Умер Валентин Распутин

14 марта в Москве, за день до своего 78-летия, умер писатель Валентин Распутин.

Фото: Дмитрий Азаров, Коммерсантъ

Рубрику ведет Мария Мазалова

К его неполным восьмидесяти годам хочется прибавить "всего" — он так и не успел побыть стариком и всегда казался моложе. Тем не менее за свою жизнь он успел пережить и двадцатилетие абсолютного признания, и двадцатилетие забвения: и триумф, и катастрофу.

В 70-х, когда вышли все основные тексты Валентина Распутина — и "Прощание с Матерой", и "Живи и помни", и рассказ "Уроки французского", он был одинаково любим и советской властью, и диссидентствующей интеллигенцией. Первая издавала его миллионными тиражами, вторая читала взахлеб, словно чудом разрешенного двойника Солженицына (Солженицын же принял Распутина за своего, вручив ему в 2000-м премию собственного имени за нравственность). В текстах Распутина мерещилась некая деревенская правда о гибели всего, само признание неблагополучия казалось крамолой.

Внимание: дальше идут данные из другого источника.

-- ==== Sys2Proof/Tests/Slice0.lean ====
section
/-! SUPPORT. Tests of the model: ill-formed terms refused, words written out from the spec's encodings, one-step tests with the
spec's own examples, and a witness for the hypotheses of every statement of Certificates/Slice0/Obligations.lean. -/

namespace Sys2Proof.Tests

open Sys2Proof Sys2Proof.Machine

/-! ## Well-formedness (R100, R103) -/

theorem test_wf_setInput : (Instr.setInput 1).wellFormed = false := by decide
theorem test_wf_setOutput : (Instr.setOutput 255).wellFormed = false := by decide
theorem test_wf_driveLow : (Instr.driveLow 2).wellFormed = false := by decide
theorem test_wf_driveHigh : (Instr.driveHigh 128).wellFormed = false := by decide
theorem test_wf_lineRead : (Instr.lineRead 20).wellFormed = false := by decide
theorem test_wf_port_words :
    (Instr.setInput 0).wellFormed = true ∧ (Instr.lineRead 0).wellFormed = true ∧ (Instr.waitUs 2).wellFormed = true ∧
      (Instr.waitMs 20).wellFormed = true := by decide

/-! ## Words, bit by bit -/

/-- R101: pattern -------1. -/
theorem test_decode_read : decode .hostcmd 0b00000001 = .ok (.read 0) := by decide
/-- R101: pattern -------0. -/
theorem test_decode_nocmd : decode .hostcmd 0b10000000 = .ok (.nocmd 0b1000000) := by decide
/-- R99, as the ten below. -/
theorem test_decode_idle : decode .phase 0b0000 = .ok .idle := by decide
theorem test_decode_idleWait : decode .phase 0b0001 = .ok .idleWait := by decide
theorem test_decode_wake : decode .phase 0b0010 = .ok .wake := by decide
theorem test_decode_ackStart : decode .phase 0b0011 = .ok .ackStart := by decide
theorem test_decode_ackEnd : decode .phase 0b0100 = .ok .ackEnd := by decide
theorem test_decode_sync : decode .phase 0b0101 = .ok .sync := by decide
theorem test_decode_measure : decode .phase 0b0110 = .ok .measure := by decide
theorem test_decode_classify : decode .phase 0b0111 = .ok .classify := by decide
theorem test_decode_extract : decode .phase 0b1000 = .ok .extract := by decide
theorem test_decode_convert : decode .phase 0b1001 = .ok .convert := by decide
theorem test_decode_verify : decode .phase 0b1010 = .ok .verify := by decide
theorem test_decode_phase11 : decode .phase 0b1011 = .ok .phaseReserved11 := by decide
theorem test_decode_phase14 : decode .phase 0b1110 = .ok (.phaseReserved12to15 0b10) := by decide
/-- R100, as the seven below: op in bits 10:8, n in bits 7:0. -/
theorem test_decode_setInput : decode .pop 0b00000000000 = .ok (.setInput 0) := by decide
theorem test_decode_setOutput : decode .pop 0b00100000000 = .ok (.setOutput 0) := by decide
theorem test_decode_driveLow : decode .pop 0b01000000000 = .ok (.driveLow 0) := by decide
theorem test_decode_driveHigh : decode .pop 0b01100000000 = .ok (.driveHigh 0) := by decide
theorem test_decode_lineRead : decode .pop 0b10000000000 = .ok (.lineRead 0) := by decide
theorem test_decode_waitUs : decode .pop 0b10100000010 = .ok (.waitUs 2) := by decide
theorem test_decode_waitMs : decode .pop 0b11000010100 = .ok (.waitMs 20) := by decide
theorem test_decode_popReserved : decode .pop 0b11111111111 = .ok (.popReserved 255) := by decide
/-- R91: a count of 9. -/
theorem test_decode_pulse : decode .pulse 0b00001001 = .ok (.pulse 9) := by decide
/-- R92: x, then 50.0 in tenths, then -20.0, then the checksum 0x3D. -/
theorem test_decode_frame41 :
    decode .frame41 0b10000000111110100100000001100100000111101 = .ok (.frame41 1 0x01F4 0x80C8 0x3D) := by decide
/-- R94: 0x81F4, bit 15 apart from 14:0. -/
theorem test_decode_field16Hum : decode .field16Hum 0b1000000111110100 = .ok (.field16Hum 1 500) := by decide
/-- R95: 0x80C8, the sign and 200. -/
theorem test_decode_field16Temp : decode .field16Temp 0b1000000011001000 = .ok (.field16Temp 1 200) := by decide
/-- R96. -/
theorem test_decode_checksum8 : decode .checksum8 0b00111101 = .ok (.checksum8 0x3D) := by decide
/-- R40: 0x06, Success with the sign flag. -/
theorem test_decode_status : decode .hostreg 0b00000110 = .ok (.status 0 1 1 0) := by decide
/-- R98, as the seven below. -/
theorem test_decode_success : decode .outcome 0b000 = .ok .success := by decide
theorem test_decode_busHung : decode .outcome 0b001 = .ok .busHung := by decide
theorem test_decode_notPresent : decode .outcome 0b010 = .ok .notPresent := by decide
theorem test_decode_ackTooLong : decode .outcome 0b011 = .ok .ackTooLong := by decide
theorem test_decode_syncTimeout : decode .outcome 0b100 = .ok .syncTimeout := by decide
theorem test_decode_dataTimeout : decode .outcome 0b101 = .ok .dataTimeout := by decide
theorem test_decode_checksumMismatch : decode .outcome 0b110 = .ok .checksumMismatch := by decide
theorem test_decode_noOutcome : decode .outcome 0b111 = .ok .noOutcome := by decide
/-- R90: one fixed width. -/
theorem test_decode_too_wide : decode .phase 0b10000 = .rejected .tooWide := by decide
/-- R40: bits 3 and 7 read 0. -/
theorem test_decode_status_bit3 : decode .hostreg 0b00001000 = .rejected .reservedStatusBit := by decide
theorem test_decode_status_bit7 : decode .hostreg 0b10000000 = .rejected .reservedStatusBit := by decide

/-- Bare words, log 15: one of each width. -/
theorem test_table_words :
    decodeTableWord 8 0x01 = some (.read 0) ∧ decodeTableWord 4 0xA = some .verify ∧
      decodeTableWord 11 0x614 = some (.waitMs 20) ∧ decodeTableWord 16 0x81F4 = some (.field16Hum 1 500) ∧
      decodeTableWord 41 0 = some (.frame41 0 0 0 0) ∧ decodeTableWord 3 6 = some .checksumMismatch := by decide

/-! ## One step -/

/-- A field of the next state, if there is one. -/
def after {α : Type} (o : Host.Outcome State Fault Refusal) (f : State → α) : Option α :=
  match o with
  | .next t => some (f t)
  | .fault _ => none
  | .refused _ => none

/-- A call that runs, in phase p at the place m. -/
def running (p : PhaseCode) (m : Micro) : State := { State.reset with phase := p, busy := true, micro := m }

/-- A call at an answer v to its n-th poll. -/
def answered (p : PhaseCode) (n : Byte) (v : Level) : State := { running p .answered with poll := n, popRdata := v }

/-- R131. -/
theorem test_read_starts :
    after (exec (.read 0) { State.reset with humX10 := 500, done := true, outcome := 0 })
      (fun t => (t.phase, t.busy, t.done, t.outcome, t.humX10)) = some (1, true, false, 7, 0) := by decide
/-- R132. -/
theorem test_read_ignored : after (exec (.read 127) (answered 6 9 true)) (fun t => (t.phase, t.poll)) = some (6, 9) := by decide
/-- R101: 0xFE is no command. -/
theorem test_nocmd :
    after (step { State.reset with inputs := [.hostWrite .cmd 0xFE] }) (fun t => (t.phase, t.busy)) = some (0, false) := by decide
/-- R21. -/
theorem test_idle : after (exec .idle State.reset) (fun t => (t.phase, t.popWord)) = some (0, none) := by decide
/-- R232: the first operation is SET_INPUT. -/
theorem test_idleWait_first : after (exec .idleWait (running 1 .enter)) (fun t => t.popWord) = some (some 0x000) := by decide
/-- R160: L126 gives BusHung. -/
theorem test_idleWait_126 :
    after (exec .idleWait (answered 1 126 false)) (fun t => (t.outcome, t.phase, t.poll)) = some (1, 0, 126) := by decide
/-- R161: the latch first. -/
theorem test_wake_first : after (exec .wake (running 2 .enter)) (fun t => t.popWord) = some (some 0x200) := by decide
/-- R161: 20 ms. -/
theorem test_wake_hold : after (exec .wake (running 2 .driven)) (fun t => t.popWord) = some (some 0x614) := by decide
/-- R162: the 26th low is NotPresent. -/
theorem test_ackStart_26 : after (exec .ackStart (answered 3 26 false)) (fun t => (t.outcome, t.phase)) = some (2, 0) := by decide
/-- R162: the 25th is not. -/
theorem test_ackStart_25 :
    after (exec .ackStart (answered 3 25 false)) (fun t => (t.outcome, t.poll, t.popWord)) = some (7, 26, some 0x502) := by decide
/-- R163: H50 L passes with POLL = 51. -/
theorem test_ackEnd_51 :
    after (exec .ackEnd { answered 4 51 false with idx := 3 }) (fun t => (t.phase, t.poll, t.idx)) = some (5, 51, 0) := by decide
/-- R163: H51 gives AckTooLong. -/
theorem test_ackEnd_fails : after (exec .ackEnd (answered 4 51 true)) (fun t => (t.outcome, t.phase)) = some (3, 0) := by decide
/-- R171: SyncTimeout with IDX = 7 keeps it. -/
theorem test_sync_fails :
    after (exec .sync { answered 5 36 false with idx := 7 }) (fun t => (t.outcome, t.idx)) = some (4, 7) := by decide
/-- R171: the 36th may be high. -/
theorem test_sync_36 : after (exec .sync (answered 5 36 true)) (fun t => (t.outcome, t.phase)) = some (7, 6) := by decide
/-- R172: H8 L stores 9. -/
theorem test_measure_stores :
    after (exec .measure { answered 6 9 false with idx := 3 }) (fun t => (Memory.read t.sample 3, t.idx, t.phase)) =
      some (9, 4, 5) := by decide
/-- R170: the 41st sample ends the loop. -/
theorem test_measure_last :
    after (exec .measure { answered 6 51 false with idx := 40 }) (fun t => (Memory.read t.sample 40, t.idx, t.phase)) =
      some (51, 41, 7) := by decide
/-- R180: 9, 3, 3, 6, 5 give 1, 0, 0, 1, 0. -/
theorem test_classify :
    after (exec .classify { running 7 .enter with sample := [(0, 9), (1, 3), (2, 3), (3, 6), (4, 5)] })
      (fun t => (t.bits, t.phase)) = some (0b10010#5 ++ 0#36, 8) := by decide
/-- R181: BIT[1..16] = 0000 0001 1111 0100 is 0x01F4; BIT[0] is in no field. -/
theorem test_extract :
    after (exec .extract { running 8 .enter with bits := 0b10000000111110100100000001100100000111101 })
      (fun t => (t.humRaw, t.tempRaw, t.chkRx)) = some (0x01F4, 0x80C8, 0x3D) := by decide
/-- R182, R183: 0x81F4 is 500, 0x80C8 is -200. -/
theorem test_convert :
    after (exec .convert { running 9 .enter with humRaw := 0x81F4, tempRaw := 0x80C8 })
      (fun t => (t.humX10, t.tempX10, t.tempNeg)) = some (500, 0xFF38, true) := by decide
/-- R183: negative zero keeps its flag. -/
theorem test_convert_negative_zero :
    after (exec .convert { running 9 .enter with humRaw := 0xFFFF, tempRaw := 0x8000 })
      (fun t => (t.humX10, t.tempX10, t.tempNeg)) = some (32767, 0, true) := by decide
/-- R190: 0x01 + 0xF4 + 0x80 + 0xC8 = 0x23D. -/
theorem test_verify_success :
    after (exec .verify { running 10 .enter with humRaw := 0x01F4, tempRaw := 0x80C8, chkRx := 0x3D, humX10 := 500 })
      (fun t => (t.chkCalc, t.outcome, t.humX10, t.done)) = some (0x3D, 0, 500, true) := by decide
/-- R191: 40 one bits are a mismatch. -/
theorem test_verify_mismatch :
    after (exec .verify { running 10 .enter with humRaw := 0xFFFF, tempRaw := 0xFFFF, chkRx := 0xFF, humX10 := 32767 })
      (fun t => (t.chkCalc, t.outcome, t.humX10)) = some (0xFC, 6, 0) := by decide
/-- R103. -/
theorem test_phase11 : exec .phaseReserved11 State.reset = .fault .reservedPhase := rfl
/-- R103, at the program counter. -/
theorem test_phase12to15 : step { State.reset with phase := 0b1101 } = .fault .reservedPhase := rfl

Но никакого бунта здесь никогда не было. Не требовалось всех последующих лет с пламенными письмами за Сталина, чтобы понять, за что Распутину были даны эти миллионные тиражи. Даже не за это "сама виновата", с которым покаянно принимают свою судьбу его герои и героини, даже не за то, что так никогда и не становится живым его тщательно имитирующий деревенский говор язык. Проза Распутина является прекрасным доказательством того, что язык есть власть — не в силах выбраться из-под тяжести советского новояза, она демонстрирует преданность уже самим отсутствием борьбы. Но все это — абсолютно все — перевешивалось его способностью к состраданию.

Вся страна ревела над рассказом "Уроки французского" об учительнице, накормившей гордого и голодного мальчика. Остальные книги Распутина повторяли этот сентиментальный сюжет единения перед лицом беды, отрепетированный войной и военной прозой,— единственный, который воспринимался современниками как одновременно жизнеутверждающий и правдивый. Начиная с самой первой повести, "Деньги для Марии" (1966), в которой муж пытается покрыть недостачу жены-продавщицы, и заканчивая, пожалуй, последним его хитом, "Пожаром" (1985), где враги объединяются для спасения продовольственных складов.

Но сострадания Распутину хватило до Перестройки. Все, что происходило после, воспринималось им как невероятная катастрофа, в которой для его прозы, по сути своей исключительно наивной, совсем не оставалось места. Самая главная его книга XXI века — запись разговоров с Виктором Кожемяко "Эти двадцать убийственных лет". Это, как и любой публичный жест Распутина последних лет,— печальнейшее из свидетельств. Здесь он уже не последний писатель деревни, не советская литературная суперзвезда, а человек, брошенный выживать во времени, ему непонятном и чуждом. Как герои его собственных книг, пытаемые ощущением конца времен.